EXERCISE |
Start at the line with "def frameLost (x" in the records below, stop at the line with "(raise (.lost reason)", and return every line in that span exactly, the two end lines included.

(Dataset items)
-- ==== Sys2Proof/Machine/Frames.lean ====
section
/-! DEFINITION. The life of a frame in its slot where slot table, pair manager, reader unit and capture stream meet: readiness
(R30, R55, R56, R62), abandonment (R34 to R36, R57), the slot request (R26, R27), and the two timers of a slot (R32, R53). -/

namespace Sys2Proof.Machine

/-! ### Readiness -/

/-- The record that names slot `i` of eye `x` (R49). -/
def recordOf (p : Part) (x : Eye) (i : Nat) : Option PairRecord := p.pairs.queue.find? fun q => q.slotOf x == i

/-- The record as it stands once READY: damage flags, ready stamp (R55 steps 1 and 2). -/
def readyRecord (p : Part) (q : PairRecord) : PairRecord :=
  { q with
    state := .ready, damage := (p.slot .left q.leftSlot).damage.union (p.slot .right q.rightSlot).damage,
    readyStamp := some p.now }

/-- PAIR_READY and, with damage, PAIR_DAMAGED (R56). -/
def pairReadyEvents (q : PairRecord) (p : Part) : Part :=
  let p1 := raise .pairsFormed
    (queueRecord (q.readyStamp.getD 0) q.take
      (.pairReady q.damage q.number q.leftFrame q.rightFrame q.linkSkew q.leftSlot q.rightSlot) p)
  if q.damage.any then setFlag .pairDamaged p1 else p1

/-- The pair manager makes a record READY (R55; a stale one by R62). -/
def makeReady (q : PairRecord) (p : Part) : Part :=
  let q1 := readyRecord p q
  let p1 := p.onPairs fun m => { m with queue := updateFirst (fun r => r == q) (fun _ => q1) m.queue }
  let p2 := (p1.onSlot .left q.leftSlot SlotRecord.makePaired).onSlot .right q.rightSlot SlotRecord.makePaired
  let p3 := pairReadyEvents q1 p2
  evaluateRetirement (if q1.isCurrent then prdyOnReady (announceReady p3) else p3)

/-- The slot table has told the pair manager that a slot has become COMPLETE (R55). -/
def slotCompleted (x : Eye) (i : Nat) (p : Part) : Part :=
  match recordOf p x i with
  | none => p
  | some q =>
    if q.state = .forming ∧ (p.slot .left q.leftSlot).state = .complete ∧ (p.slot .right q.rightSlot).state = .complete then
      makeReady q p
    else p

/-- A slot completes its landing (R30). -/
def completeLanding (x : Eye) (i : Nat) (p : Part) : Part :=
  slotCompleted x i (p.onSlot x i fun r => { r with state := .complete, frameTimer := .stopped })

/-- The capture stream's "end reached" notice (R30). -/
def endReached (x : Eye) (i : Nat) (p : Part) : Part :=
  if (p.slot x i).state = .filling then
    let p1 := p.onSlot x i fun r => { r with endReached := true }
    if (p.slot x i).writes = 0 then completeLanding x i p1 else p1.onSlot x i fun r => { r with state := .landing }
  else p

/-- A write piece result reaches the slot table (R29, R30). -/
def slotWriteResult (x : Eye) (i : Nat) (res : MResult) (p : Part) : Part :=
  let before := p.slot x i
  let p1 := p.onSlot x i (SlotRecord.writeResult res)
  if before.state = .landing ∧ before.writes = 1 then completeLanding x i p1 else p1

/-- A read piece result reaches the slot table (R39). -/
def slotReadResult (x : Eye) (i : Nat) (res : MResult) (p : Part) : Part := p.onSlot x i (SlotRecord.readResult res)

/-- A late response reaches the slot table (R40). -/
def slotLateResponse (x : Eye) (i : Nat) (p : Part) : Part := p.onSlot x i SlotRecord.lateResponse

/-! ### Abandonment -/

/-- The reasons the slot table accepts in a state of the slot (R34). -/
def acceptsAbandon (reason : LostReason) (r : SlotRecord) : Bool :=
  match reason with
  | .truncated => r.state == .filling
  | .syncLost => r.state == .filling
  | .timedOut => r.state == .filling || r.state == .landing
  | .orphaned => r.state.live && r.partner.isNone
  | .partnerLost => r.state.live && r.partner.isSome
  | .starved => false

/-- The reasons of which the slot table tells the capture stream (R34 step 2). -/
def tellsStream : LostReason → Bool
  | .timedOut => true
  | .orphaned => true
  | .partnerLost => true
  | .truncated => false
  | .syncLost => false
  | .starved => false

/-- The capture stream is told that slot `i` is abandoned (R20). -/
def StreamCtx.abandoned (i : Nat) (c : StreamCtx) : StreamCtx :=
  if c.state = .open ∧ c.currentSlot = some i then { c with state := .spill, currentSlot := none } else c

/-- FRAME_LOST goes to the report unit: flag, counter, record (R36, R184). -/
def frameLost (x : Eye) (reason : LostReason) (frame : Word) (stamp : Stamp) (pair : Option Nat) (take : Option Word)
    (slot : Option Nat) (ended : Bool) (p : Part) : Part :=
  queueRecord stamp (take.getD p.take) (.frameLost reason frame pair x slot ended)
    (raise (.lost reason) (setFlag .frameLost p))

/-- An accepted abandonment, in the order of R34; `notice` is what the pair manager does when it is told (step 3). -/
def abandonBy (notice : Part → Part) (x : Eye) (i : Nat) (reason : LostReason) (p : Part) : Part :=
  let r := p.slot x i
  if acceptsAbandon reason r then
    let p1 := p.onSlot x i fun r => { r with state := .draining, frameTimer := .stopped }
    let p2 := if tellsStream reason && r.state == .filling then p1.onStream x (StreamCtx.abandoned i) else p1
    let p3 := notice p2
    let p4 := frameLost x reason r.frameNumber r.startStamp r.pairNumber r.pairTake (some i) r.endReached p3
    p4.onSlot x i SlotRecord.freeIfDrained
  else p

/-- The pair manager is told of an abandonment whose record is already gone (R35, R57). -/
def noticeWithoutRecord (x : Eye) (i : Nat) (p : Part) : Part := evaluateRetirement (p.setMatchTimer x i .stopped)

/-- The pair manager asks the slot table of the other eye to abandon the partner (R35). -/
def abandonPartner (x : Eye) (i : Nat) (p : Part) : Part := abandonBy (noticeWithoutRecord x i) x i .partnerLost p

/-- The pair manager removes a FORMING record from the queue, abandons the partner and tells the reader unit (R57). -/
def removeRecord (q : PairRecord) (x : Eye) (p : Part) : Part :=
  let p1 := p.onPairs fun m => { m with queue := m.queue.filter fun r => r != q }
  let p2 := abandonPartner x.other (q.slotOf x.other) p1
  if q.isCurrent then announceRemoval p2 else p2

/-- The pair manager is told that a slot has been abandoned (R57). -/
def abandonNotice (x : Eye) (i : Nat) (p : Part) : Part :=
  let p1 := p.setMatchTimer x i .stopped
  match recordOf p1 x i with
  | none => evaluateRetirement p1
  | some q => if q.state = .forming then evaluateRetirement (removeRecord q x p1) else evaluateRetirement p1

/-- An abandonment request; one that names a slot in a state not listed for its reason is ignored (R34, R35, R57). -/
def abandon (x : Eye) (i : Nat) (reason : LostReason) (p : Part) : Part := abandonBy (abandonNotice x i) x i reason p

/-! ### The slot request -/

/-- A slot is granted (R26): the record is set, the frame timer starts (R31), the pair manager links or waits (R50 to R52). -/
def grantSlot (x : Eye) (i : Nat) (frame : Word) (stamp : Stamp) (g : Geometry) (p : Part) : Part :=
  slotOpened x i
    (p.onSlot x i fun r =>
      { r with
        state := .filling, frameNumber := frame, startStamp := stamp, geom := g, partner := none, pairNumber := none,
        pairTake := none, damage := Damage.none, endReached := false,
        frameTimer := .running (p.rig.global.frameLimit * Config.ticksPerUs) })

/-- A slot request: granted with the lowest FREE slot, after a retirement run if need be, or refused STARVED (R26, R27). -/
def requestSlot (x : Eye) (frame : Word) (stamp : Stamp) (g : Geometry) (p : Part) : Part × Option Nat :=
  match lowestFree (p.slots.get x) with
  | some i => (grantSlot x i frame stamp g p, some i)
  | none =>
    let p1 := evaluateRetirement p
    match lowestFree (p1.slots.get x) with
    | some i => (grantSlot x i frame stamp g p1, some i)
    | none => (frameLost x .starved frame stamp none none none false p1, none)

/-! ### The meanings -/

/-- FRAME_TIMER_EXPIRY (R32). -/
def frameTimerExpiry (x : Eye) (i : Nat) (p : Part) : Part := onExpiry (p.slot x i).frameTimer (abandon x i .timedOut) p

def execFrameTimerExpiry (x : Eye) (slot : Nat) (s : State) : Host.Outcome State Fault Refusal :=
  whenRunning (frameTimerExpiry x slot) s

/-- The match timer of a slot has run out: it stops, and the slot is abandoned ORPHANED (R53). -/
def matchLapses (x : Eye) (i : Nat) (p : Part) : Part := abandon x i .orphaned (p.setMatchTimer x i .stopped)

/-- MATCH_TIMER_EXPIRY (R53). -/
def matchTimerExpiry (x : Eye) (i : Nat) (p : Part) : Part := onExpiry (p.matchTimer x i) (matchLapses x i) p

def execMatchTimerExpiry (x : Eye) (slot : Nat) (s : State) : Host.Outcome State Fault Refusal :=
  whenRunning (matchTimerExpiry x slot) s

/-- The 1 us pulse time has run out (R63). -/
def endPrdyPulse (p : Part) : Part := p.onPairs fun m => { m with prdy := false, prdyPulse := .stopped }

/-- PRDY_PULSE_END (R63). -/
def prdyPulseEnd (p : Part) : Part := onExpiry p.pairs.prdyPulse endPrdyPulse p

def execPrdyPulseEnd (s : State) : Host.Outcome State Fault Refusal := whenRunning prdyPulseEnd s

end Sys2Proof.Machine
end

WRITTEN RESPONSE |
def frameLost (x : Eye) (reason : LostReason) (frame : Word) (stamp : Stamp) (pair : Option Nat) (take : Option Word)
    (slot : Option Nat) (ended : Bool) (p : Part) : Part :=
  queueRecord stamp (take.getD p.take) (.frameLost reason frame pair x slot ended)
    (raise (.lost reason) (setFlag .frameLost p))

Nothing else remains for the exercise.